[Material for the task]
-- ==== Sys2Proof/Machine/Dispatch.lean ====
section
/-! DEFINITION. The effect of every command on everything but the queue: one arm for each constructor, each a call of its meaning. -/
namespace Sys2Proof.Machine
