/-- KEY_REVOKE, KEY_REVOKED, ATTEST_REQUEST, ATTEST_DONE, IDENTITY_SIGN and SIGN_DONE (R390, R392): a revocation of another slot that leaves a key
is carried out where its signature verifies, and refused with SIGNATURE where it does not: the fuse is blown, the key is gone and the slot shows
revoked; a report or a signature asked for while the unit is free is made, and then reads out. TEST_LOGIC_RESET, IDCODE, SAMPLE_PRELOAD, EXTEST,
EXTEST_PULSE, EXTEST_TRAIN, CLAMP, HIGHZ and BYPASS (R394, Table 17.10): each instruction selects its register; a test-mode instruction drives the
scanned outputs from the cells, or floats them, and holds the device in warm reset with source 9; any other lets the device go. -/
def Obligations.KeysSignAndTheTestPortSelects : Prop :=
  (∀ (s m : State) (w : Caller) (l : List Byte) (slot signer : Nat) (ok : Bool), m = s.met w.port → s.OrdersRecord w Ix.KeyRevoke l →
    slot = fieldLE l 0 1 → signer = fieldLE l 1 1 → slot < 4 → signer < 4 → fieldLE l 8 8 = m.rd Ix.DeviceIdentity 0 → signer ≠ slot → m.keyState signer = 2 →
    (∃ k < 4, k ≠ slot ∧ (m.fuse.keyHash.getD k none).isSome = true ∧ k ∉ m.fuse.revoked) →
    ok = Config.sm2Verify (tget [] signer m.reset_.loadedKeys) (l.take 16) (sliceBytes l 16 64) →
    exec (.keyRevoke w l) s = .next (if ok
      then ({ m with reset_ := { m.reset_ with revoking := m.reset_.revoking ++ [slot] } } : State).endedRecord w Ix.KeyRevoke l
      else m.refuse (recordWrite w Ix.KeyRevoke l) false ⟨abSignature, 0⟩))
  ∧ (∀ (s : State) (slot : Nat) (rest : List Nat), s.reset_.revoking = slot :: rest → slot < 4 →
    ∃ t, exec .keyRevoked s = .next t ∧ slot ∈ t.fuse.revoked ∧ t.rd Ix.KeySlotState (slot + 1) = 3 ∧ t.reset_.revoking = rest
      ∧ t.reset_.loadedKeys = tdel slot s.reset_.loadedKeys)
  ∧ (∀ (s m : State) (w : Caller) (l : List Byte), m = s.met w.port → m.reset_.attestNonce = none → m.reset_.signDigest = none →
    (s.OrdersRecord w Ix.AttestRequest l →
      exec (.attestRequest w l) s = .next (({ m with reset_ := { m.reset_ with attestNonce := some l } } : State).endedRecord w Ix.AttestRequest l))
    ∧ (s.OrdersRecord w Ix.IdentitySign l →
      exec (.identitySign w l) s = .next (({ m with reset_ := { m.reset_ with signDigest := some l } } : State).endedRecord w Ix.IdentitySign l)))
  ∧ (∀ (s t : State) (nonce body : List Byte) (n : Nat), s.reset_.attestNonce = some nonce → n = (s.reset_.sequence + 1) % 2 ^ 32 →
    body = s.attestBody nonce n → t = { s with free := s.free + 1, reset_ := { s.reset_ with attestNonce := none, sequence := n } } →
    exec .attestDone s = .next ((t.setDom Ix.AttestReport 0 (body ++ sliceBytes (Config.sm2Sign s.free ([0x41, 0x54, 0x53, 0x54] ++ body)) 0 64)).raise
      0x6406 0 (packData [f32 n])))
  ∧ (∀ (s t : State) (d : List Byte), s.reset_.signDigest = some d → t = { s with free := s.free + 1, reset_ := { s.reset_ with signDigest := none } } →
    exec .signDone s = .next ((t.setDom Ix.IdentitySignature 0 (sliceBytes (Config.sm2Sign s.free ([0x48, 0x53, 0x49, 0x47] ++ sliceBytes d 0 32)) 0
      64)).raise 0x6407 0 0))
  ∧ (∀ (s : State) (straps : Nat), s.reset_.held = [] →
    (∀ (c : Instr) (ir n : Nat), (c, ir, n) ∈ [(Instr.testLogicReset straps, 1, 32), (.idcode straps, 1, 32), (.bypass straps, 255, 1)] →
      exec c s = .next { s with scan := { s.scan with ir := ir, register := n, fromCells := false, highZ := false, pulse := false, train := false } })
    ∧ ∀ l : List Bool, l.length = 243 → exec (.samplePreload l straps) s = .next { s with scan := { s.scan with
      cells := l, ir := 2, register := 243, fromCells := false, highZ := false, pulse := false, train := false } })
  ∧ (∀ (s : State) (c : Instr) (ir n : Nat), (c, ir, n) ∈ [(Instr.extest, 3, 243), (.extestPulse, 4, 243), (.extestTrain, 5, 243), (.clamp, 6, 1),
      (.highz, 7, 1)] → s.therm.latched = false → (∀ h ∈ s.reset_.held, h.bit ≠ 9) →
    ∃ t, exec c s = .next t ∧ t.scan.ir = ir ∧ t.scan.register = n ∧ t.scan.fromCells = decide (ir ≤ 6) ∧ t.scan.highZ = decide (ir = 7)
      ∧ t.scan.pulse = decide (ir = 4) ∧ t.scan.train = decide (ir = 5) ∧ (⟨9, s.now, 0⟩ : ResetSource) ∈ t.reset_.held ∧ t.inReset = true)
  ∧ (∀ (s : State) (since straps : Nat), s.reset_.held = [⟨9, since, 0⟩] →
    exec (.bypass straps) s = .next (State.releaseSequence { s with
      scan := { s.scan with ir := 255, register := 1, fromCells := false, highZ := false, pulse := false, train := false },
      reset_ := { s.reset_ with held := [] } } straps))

[Exercise brief] Wherever a line in the data above holds "free", copy that line.

[Solution for this task]
revoked; a report or a signature asked for while the unit is free is made, and then reads out. TEST_LOGIC_RESET, IDCODE, SAMPLE_PRELOAD, EXTEST,
    body = s.attestBody nonce n → t = { s with free := s.free + 1, reset_ := { s.reset_ with attestNonce := none, sequence := n } } →
    exec .attestDone s = .next ((t.setDom Ix.AttestReport 0 (body ++ sliceBytes (Config.sm2Sign s.free ([0x41, 0x54, 0x53, 0x54] ++ body)) 0 64)).raise
  ∧ (∀ (s t : State) (d : List Byte), s.reset_.signDigest = some d → t = { s with free := s.free + 1, reset_ := { s.reset_ with signDigest := none } } →
    exec .signDone s = .next ((t.setDom Ix.IdentitySignature 0 (sliceBytes (Config.sm2Sign s.free ([0x48, 0x53, 0x49, 0x47] ++ sliceBytes d 0 32)) 0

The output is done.